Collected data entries
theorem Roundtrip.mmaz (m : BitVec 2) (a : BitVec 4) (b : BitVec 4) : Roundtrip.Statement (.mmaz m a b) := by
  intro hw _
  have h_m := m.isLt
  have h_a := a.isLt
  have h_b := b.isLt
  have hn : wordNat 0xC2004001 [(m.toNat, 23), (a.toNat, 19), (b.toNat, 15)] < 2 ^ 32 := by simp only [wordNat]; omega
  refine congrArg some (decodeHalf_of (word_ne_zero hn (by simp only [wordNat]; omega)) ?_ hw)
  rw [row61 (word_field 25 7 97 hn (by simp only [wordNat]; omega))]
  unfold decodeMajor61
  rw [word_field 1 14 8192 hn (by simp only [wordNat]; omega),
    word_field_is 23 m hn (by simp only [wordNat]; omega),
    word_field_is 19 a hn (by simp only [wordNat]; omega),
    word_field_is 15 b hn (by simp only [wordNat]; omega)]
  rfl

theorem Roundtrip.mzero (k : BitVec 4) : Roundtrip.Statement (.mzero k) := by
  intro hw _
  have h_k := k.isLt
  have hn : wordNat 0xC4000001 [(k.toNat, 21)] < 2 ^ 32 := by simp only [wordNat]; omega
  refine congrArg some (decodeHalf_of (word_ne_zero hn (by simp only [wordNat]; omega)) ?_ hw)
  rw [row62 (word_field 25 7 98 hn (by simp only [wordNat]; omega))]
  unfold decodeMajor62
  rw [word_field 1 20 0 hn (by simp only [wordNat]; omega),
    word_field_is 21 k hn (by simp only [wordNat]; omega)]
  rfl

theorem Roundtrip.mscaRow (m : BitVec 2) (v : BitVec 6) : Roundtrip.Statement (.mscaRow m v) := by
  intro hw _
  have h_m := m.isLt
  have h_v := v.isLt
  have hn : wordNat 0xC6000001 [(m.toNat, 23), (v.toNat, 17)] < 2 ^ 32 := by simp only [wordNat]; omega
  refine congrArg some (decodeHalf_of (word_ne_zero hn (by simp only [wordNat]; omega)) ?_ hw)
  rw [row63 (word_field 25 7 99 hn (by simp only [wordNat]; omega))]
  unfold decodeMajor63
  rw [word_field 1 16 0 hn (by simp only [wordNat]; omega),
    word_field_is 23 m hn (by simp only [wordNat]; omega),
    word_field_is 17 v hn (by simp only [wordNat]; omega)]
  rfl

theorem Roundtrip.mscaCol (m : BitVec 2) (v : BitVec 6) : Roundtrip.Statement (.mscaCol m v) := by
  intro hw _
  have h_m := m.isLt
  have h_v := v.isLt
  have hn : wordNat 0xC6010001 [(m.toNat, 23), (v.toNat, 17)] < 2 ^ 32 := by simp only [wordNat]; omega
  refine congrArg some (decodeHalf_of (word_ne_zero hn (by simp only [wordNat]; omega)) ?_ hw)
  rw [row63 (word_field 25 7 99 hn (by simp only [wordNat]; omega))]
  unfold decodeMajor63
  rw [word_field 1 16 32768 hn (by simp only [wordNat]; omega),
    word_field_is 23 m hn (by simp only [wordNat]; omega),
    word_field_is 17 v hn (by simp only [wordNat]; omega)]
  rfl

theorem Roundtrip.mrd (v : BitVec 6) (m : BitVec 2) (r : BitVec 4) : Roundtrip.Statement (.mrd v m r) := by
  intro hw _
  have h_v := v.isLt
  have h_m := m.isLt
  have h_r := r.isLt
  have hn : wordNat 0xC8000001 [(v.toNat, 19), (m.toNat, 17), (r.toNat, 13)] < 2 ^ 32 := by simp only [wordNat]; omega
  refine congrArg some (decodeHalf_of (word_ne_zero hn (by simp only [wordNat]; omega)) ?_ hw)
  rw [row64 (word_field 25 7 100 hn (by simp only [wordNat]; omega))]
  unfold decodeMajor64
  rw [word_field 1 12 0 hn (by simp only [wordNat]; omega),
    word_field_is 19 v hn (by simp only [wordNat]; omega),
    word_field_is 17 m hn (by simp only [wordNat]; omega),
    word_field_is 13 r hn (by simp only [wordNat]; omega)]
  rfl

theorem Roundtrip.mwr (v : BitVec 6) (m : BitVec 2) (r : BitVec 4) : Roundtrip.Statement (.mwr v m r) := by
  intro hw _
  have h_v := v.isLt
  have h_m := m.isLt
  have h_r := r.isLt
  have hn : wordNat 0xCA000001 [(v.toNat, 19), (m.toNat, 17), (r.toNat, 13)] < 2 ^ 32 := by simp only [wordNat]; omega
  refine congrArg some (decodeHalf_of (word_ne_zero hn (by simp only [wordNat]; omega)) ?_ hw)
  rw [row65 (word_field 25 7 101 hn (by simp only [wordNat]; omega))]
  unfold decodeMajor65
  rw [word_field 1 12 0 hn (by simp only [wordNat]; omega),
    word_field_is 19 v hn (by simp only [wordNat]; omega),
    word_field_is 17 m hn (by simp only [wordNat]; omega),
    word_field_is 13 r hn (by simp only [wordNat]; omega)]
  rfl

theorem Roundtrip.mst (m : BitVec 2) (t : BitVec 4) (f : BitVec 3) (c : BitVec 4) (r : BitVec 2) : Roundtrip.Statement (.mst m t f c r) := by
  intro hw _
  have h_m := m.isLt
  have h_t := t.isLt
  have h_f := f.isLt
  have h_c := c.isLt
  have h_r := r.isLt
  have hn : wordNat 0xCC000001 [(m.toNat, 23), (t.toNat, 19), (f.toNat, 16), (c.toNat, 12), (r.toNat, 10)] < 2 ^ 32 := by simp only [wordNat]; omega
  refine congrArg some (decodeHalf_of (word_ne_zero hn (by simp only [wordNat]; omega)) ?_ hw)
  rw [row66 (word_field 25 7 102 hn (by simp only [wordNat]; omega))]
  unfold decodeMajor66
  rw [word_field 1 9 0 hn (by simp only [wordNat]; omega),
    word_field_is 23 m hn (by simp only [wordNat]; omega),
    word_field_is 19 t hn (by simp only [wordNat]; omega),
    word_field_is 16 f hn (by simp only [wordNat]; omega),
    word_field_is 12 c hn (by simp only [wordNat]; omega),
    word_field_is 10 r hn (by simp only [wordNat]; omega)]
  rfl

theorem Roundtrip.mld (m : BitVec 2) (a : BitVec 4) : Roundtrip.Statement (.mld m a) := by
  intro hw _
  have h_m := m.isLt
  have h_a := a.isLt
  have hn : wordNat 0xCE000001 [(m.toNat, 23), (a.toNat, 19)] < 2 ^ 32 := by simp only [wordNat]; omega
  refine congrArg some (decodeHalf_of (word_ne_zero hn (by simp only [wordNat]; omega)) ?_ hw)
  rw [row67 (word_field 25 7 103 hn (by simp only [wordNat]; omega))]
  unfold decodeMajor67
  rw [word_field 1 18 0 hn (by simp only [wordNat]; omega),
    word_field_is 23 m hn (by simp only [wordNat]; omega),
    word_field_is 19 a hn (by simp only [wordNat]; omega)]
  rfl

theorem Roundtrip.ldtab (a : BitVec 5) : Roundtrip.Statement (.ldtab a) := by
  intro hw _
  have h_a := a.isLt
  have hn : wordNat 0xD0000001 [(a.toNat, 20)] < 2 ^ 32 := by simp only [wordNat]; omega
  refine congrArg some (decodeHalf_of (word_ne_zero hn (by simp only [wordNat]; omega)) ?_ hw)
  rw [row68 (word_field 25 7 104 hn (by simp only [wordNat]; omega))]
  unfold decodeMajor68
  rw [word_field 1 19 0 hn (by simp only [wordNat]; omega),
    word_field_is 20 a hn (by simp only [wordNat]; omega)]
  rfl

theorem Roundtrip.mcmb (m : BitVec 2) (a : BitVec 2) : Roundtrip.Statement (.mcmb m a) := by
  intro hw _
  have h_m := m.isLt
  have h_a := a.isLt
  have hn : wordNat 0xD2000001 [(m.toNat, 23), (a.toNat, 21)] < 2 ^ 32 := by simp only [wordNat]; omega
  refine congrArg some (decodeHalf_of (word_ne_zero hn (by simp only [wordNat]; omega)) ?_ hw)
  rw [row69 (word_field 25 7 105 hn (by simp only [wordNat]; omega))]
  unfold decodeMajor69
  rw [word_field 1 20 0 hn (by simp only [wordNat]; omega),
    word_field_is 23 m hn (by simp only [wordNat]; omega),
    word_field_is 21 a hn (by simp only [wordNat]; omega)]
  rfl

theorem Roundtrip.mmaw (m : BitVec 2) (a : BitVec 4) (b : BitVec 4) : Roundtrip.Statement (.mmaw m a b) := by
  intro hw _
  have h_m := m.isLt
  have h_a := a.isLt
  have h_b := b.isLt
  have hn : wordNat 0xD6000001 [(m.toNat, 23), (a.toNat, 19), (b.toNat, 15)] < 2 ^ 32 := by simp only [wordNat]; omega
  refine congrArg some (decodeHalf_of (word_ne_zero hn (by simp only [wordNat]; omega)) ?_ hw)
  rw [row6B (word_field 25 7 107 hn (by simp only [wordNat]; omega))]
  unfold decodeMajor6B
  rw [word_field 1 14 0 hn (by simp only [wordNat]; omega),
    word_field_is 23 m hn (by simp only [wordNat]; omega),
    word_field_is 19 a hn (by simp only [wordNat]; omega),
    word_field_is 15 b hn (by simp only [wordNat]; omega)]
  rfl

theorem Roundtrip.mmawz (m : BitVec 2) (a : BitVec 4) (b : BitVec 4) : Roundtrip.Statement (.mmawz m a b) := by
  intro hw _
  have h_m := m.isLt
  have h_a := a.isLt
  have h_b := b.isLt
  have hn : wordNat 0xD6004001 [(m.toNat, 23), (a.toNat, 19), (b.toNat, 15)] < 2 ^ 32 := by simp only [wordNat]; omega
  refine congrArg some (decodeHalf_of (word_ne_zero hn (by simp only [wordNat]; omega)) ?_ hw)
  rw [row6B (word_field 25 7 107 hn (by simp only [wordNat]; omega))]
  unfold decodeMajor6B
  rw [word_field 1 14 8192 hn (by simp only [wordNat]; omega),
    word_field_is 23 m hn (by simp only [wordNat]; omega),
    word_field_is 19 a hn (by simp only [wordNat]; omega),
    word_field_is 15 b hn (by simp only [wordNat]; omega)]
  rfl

* _What the task asks_: Across the entries, how many lines contain "unfold"? Reply with the number only.

* _Answer to this task_: 12